Mit genehmigten Haushalten sei die Stadt grundsätzlich in der Lage, eigenverantwortlich ihren Haushalt zu bewirtschaften, so die Aufsichtsbehörde. Einzelmaßnahmen unterlägen somit keiner gesonderten Genehmigung.
Die Kommunalaufsicht will zwar nicht grundsätzlich ihr Veto einlegen, stellt der Stadt aber scharfe Bedingungen für eine Personalausweitung an der Verwaltungsspitze. Sie lobt die positive Entwicklung, die Mülheims Haushalt und auch dessen Planung für die kommenden Jahre genommen hätten. So seien „durchgreifende Bedenken gegen die Einrichtung einer weiteren Beigeordnetenstelle nicht geltend gemacht worden“. Die Stellungnahme der Bezirksregierung schließt jedoch nicht ohne ein Aber: Man erwarte für 2022, „dass die mit der Einrichtung einer weiteren Beigeordnetenstelle verbundenen Mehraufwendungen im Rahmen der freiwilligen Leistungen an anderer Stelle kompensiert werden und die weitere Erreichung der Ziele im Stärkungspakt nicht gefährden.“
Einsparungen führen erfahrungsgemäß zu Protesten der Mülheimer Bürgerschaft
Heißt: Schafft Mülheim die fünfte Dezernenten-Stelle, soll die Stadt an anderer Stelle sparen. Wo es um freiwillige Leistungen geht, kocht aber schnell der Volkszorn. Das zeigte sich zuletzt wieder eindrucksvoll bei dem von CDU, Grünen und FDP zunächst beschlossenen Aus für die Stadtteilbibliotheken.

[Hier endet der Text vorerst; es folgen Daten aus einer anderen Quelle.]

-- ==== Sys2Proof/Machine/Memory.lean ====
section
/-!
DEFINITION. Module memory: the address map, the page maps, bytes, hallmarks and poison, and every kind of read and write an engine makes (10 R262 to R270, 12 R333 to R343, 19 R585, 23 R684).
-/
namespace Sys2Proof.Machine

/-! ### Bytes by physical address -/

/-- The byte at a physical address: 0 where memory lists none (DESIGN CHOICE, assumption log 2). -/
def memByte (m : List Host.Cell) (a : Nat) : Byte := mapGetD 0 m a

/-- n bytes from an address, taken from the cells of its range in order. -/
def fillCells : Nat → Nat → List Host.Cell → Bytes
  | 0, _, _ => []
  | n + 1, a, [] => 0 :: fillCells n (a + 1) []
  | n + 1, a, (k, b) :: r => if k = a then b :: fillCells n (a + 1) r else 0 :: fillCells n (a + 1) ((k, b) :: r)

/-- n bytes from a physical address. -/
def memRead (m : List Host.Cell) (a n : Nat) : Bytes := fillCells n a (m.filter fun c => a ≤ c.1 && c.1 < a + n)

/-- The cells of a byte string at an address; zero bytes are not listed. -/
def cellsOf : Nat → Bytes → List Host.Cell
  | _, [] => []
  | a, b :: r => if b = 0 then cellsOf (a + 1) r else (a, b) :: cellsOf (a + 1) r

/-- A byte string stored from a physical address, in canonical form. -/
def memWrite (m : List Host.Cell) (a : Nat) (bs : Bytes) : List Host.Cell :=
  m.filter (fun c => c.1 < a) ++ cellsOf a bs ++ m.filter (fun c => a + bs.length ≤ c.1)

/-- Zeros over a physical range. -/
def memZero (m : List Host.Cell) (a n : Nat) : List Host.Cell := m.filter fun c => c.1 < a || a + n ≤ c.1

/-- The cells of a range moved to another place, whose own cells go. -/
def memMove (m : List Host.Cell) (src dst n : Nat) : List Host.Cell :=
  m.filter (fun c => c.1 < dst) ++ (m.filter fun c => src ≤ c.1 && c.1 < src + n).map (fun c => (c.1 - src + dst, c.2)) ++ m.filter fun c => dst + n ≤ c.1

/-- The canonical form of memory: addresses strictly rise, and no cell holds the byte that an unlisted address reads as. -/
def memWf (m : List Host.Cell) : Bool := mapCanon 0 m

/-! ### The address map (23 R684) -/

/-- Bytes of one HBM stack, of a page or frame, and of a tile memory and the fabric buffer. -/
def stackBytes : Nat := 2 ^ 36
def pageBytes : Nat := 2 ^ 21
def tileBase (n : Nat) : Nat := 0x10000000000 + n * 0x10000000
def tileBytes : Nat := 0xC000000
def fabricBase : Nat := 0x11000000000
def fabricBytes : Nat := 0x10000000

/-- The memory an address lies in. -/
inductive Region where
  | hbm (stack : Nat)
  | tile (die : Nat)
  | fabric
  | none
  deriving DecidableEq, Repr

/-- The memory behind a software address, hallmark planes and gaps being none (R684). -/
def regionOf (a : Nat) : Region :=
  if a < 8 * stackBytes then (if a % stackBytes < 32704 * pageBytes then .hbm (a / stackBytes) else .none)
  else if tileBase 0 ≤ a && a < tileBase 4 then (if (a - tileBase 0) % 0x10000000 < tileBytes then .tile ((a - tileBase 0) / 0x10000000) else .none)
  else if fabricBase ≤ a && a < fabricBase + fabricBytes then .fabric
  else .none

/-- The frame that backs a page of a stack, or none: the page map (12 R334); a page the map does not list is backed by the frame of its own number. -/
def frameOf (s : State) (stack page : Nat) : Option Nat := mapGetD (some page) s.hbm.pages (stack * 32768 + page)

/-- A page map entry set. -/
def setFrame (s : State) (stack page : Nat) (f : Option Nat) : State :=
  { s with hbm := { s.hbm with pages := mapPutD (some page) s.hbm.pages (stack * 32768 + page) f } }

/-- Whether a stack has failed: STATE 4 (20 R605, 21 R631). -/
def stackFailed (s : State) (k : Nat) : Bool := getF s (R.HBM_STACK_STATUS k) F.HBM_STACK_STATUS_STATE == 4

/-- Whether an address lies in the replay region (14 R406): SIZE MiB from BASE. -/
def inReplay (s : State) (a : Nat) : Bool :=
  let size := getF s R.DRD_REPLAY_REGION F.DRD_REPLAY_REGION_SIZE
  let base := getF s R.DRD_REPLAY_REGION F.DRD_REPLAY_REGION_BASE * 2 ^ 20
  size != 0 && base ≤ a && a < base + size * 2 ^ 20

/-- The physical address behind a software address, where it is software-addressable (12 R335, 23 R684). -/
def physOf (s : State) (a : Nat) : Option Nat :=
  match regionOf a with
  | .hbm k =>
    if stackFailed s k then none
    else (frameOf s k (a % stackBytes / pageBytes)).map fun f => k * stackBytes + f * pageBytes + a % pageBytes
  | .tile d => if dieFenced s d then none else some a
  | .fabric => if inReplay s a then none else some a
  | .none => none

/-- The fenced die behind an address of its tile-memory window: the address stays in the map, and an access stops its command (13 R383). (DEDUCED, assumption log 68) -/
def fencedTile (s : State) (a : Nat) : Option Nat := match regionOf a with | .tile d => if dieFenced s d then some d else none | _ => none

/-- Search for the first address from a below stop that is not software-addressable; regions change at 1 MiB boundaries only. -/
def firstBadAux (s : State) (stop : Nat) : Nat → Nat → Option Nat
  | 0, _ => none
  | fuel + 1, a => if stop ≤ a then none else if (physOf s a).isNone && (fencedTile s a).isNone then some a else firstBadAux s stop fuel ((a / 2 ^ 20 + 1) * 2 ^ 20)

/-- The first address of a range outside software-addressable memory, if any (05 R135). -/
def firstBad (s : State) (a n : Nat) : Option Nat := firstBadAux s (a + n) (n / 2 ^ 20 + 2) a

/-- Whether a range lies wholly in software-addressable memory. -/
def rangeOk (s : State) (a n : Nat) : Bool := (firstBad s a n).isNone

/-- Source number of the memory behind a physical address (19 R567). -/
def memSource (pa : Nat) : Nat :=
  if pa < 8 * stackBytes then srcOf 1 (pa / stackBytes)
  else if pa < fabricBase then srcOf 0xE ((pa - tileBase 0) / 0x10000000)
  else srcOf 0xE 4

/-! ### Hallmarks and poison -/

/-- Tensor epoch of the binding (R263). -/
def tensorEpoch (s : State) : Nat := s.sec.bound.epoch

/-- Where the hallmark of a physical HBM block lies in its stack's plane (R264). -/
def planeAddr (pb : Nat) : Nat := pb / stackBytes * stackBytes + 32704 * pageBytes + (pb % stackBytes / 4096) * 8

/-- The stored hallmark of a physical block (R264). -/
def hallmarkAt (s : State) (pb : Nat) : Nat :=
  if pb < 8 * stackBytes then leNat (memRead s.mem (planeAddr pb) 8) else mapGetD 0 s.side pb

/-- The side-store entry that fails every check: no CRC-64 has this value (19 R582). -/
def noHallmark : Nat := 2 ^ 64

/-- A stored hallmark. -/
def setHallmark (s : State) (pb h : Nat) : State :=
  if pb < 8 * stackBytes then { s with mem := memWrite s.mem (planeAddr pb) (natLe 8 h) }
  else { s with side := mapPutD 0 s.side pb (if h = noHallmark then h else h % 2 ^ 64) }

/-- Poison put on or taken off a physical block (12 R340, R341). -/
def poisonBlock (s : State) (pb : Nat) : State := { s with poison := setIns pb s.poison }
def unpoison (s : State) (pb : Nat) : State := { s with poison := setDel pb s.poison }

/-- A physical block written whole with a hallmark; poison goes (R268, R341). -/
def putBlockRaw (s : State) (pb : Nat) (bs : Bytes) (h : Nat) : State :=
  unpoison (setHallmark { s with mem := memWrite s.mem pb bs } pb h) pb

/-! ### Reads and writes of engines -/

/-- Why a memory access failed: the status, where it was found (R270) and the address. -/
structure MemErr where
  status : Nat
  detail : Nat
  addr : Nat
  deriving DecidableEq, Repr

/-- An operation on memory: it may fail, and the state it leaves stands either way. -/
abbrev MM := ExceptT MemErr (StateM State)

/-- Status codes of failing accesses: HALLMARK_FAIL, MEM_UNCORRECTED, MEM_POISONED, MEM_UNBACKED (R295, R356). -/
def stHallmark : Nat := 0x0120
def stUncorrected : Nat := 0x0110
def stPoisoned : Nat := 0x0111
def stUnbacked : Nat := 0x0112

/-- The error of an access that no memory answers: DIE_FENCED in a fenced die's window (13 R383, R386), else MEM_UNBACKED (12 R335). -/
def offMap (s : State) (a : Nat) : MemErr := match fencedTile s a with | some d => ⟨0x0240, d, a⟩ | none => ⟨stUnbacked, 0, a⟩

/-- Take an upset of the command in hand out of the list when it is met. -/
def dropUpset (s : State) (u : Upset) : State := { s with upsets := s.upsets.erase u }

/-- Retirement advice for a frame (R343). -/
def advise (s : State) (pa reason : Nat) : State :=
  let k := pa / stackBytes
  let f := pa % stackBytes / pageBytes
  let s := wr s R.HBM_ADVISE (BitVec.ofNat 64 (2 ^ 63 + reason * 2 ^ 56 + k * 2 ^ 48 + f))
  logEvent s (srcOf 1 k) 0x01C0 clsInfo k f reason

OB und Schwarz-Grün ruderten nach massiven Bürgerprotesten schließlich zu einer Kompromisslösung zurück, weil sie merken mussten, dass die Schmerzgrenze bei vielen Bürgern nach den Sparrunden und Steuererhöhungen der vergangenen Jahre erreicht ist. Also wieder die Themen Offener Ganztag oder Kita-Zuschüsse hervorholen, um einen fünften Dezernenten finanzieren zu können, der die Stadt pro Jahr rund 166.000 Euro an Gehalt und Pensionsrückstellungen kosten wird?
OB Marc Buchholz gibt sich gelassen. Man werde sicherstellen, „dass eine Ausweitung des Budgets nicht erfolgt“, heißt es in einer Stellungnahme. Buchholz sieht die Vorgabe der Finanzaufsicht, bei freiwilligen Leistungen einsparen zu müssen, offenbar nicht so eng. Man wolle für einen Ausgleich „unterjährig“ sorgen, das heißt: im jeweils laufenden Haushaltsjahr darauf hoffend, dass irgendwo schon Geld übrig bleiben wird. Ob nun über eine Ausgabenreduzierung oder eine Einnahmenverbesserung, werde sich dann zeigen. Beispielhaft führt der OB an, dass die Stadt bereits 2022, ein Jahr früher als vorgesehen, Zinsersparnisse in Höhe von 950.000 Euro für die seinerzeitige Rathaus-Sanierung haben werde.
CDU und Grüne sehen kein Problem darin, die Personalkosten zu kompensieren
Auch CDU und Grüne sehen in der Forderung der Kommunalaufsicht nach kompensatorischen Einsparungen kein Problem, wie sie gemeinsam auf Anfrage erklärten. Ihre Fraktionen hätten bereits im Vorfeld des Ratsbeschlusses zur Einrichtung einer fünften Beigeordneten-Stelle deutlich gemacht, dass damit „keine Ausweitung des städtischen Etats verbunden sein wird, und dass durch die bereits angestoßenen Sparmaßnahmen die Vorgaben der Bezirksregierung nach wie vor eingehalten werden“.
Zudem gehe man davon aus, so die Fraktionsspitzen Christina Küsters (CDU) und Tim Giesbert (Grüne), „dass diese Maßnahme zu Steuerungs- und Effizienzgewinnen in den dann übersichtlicher strukturierten Dezernaten führt“.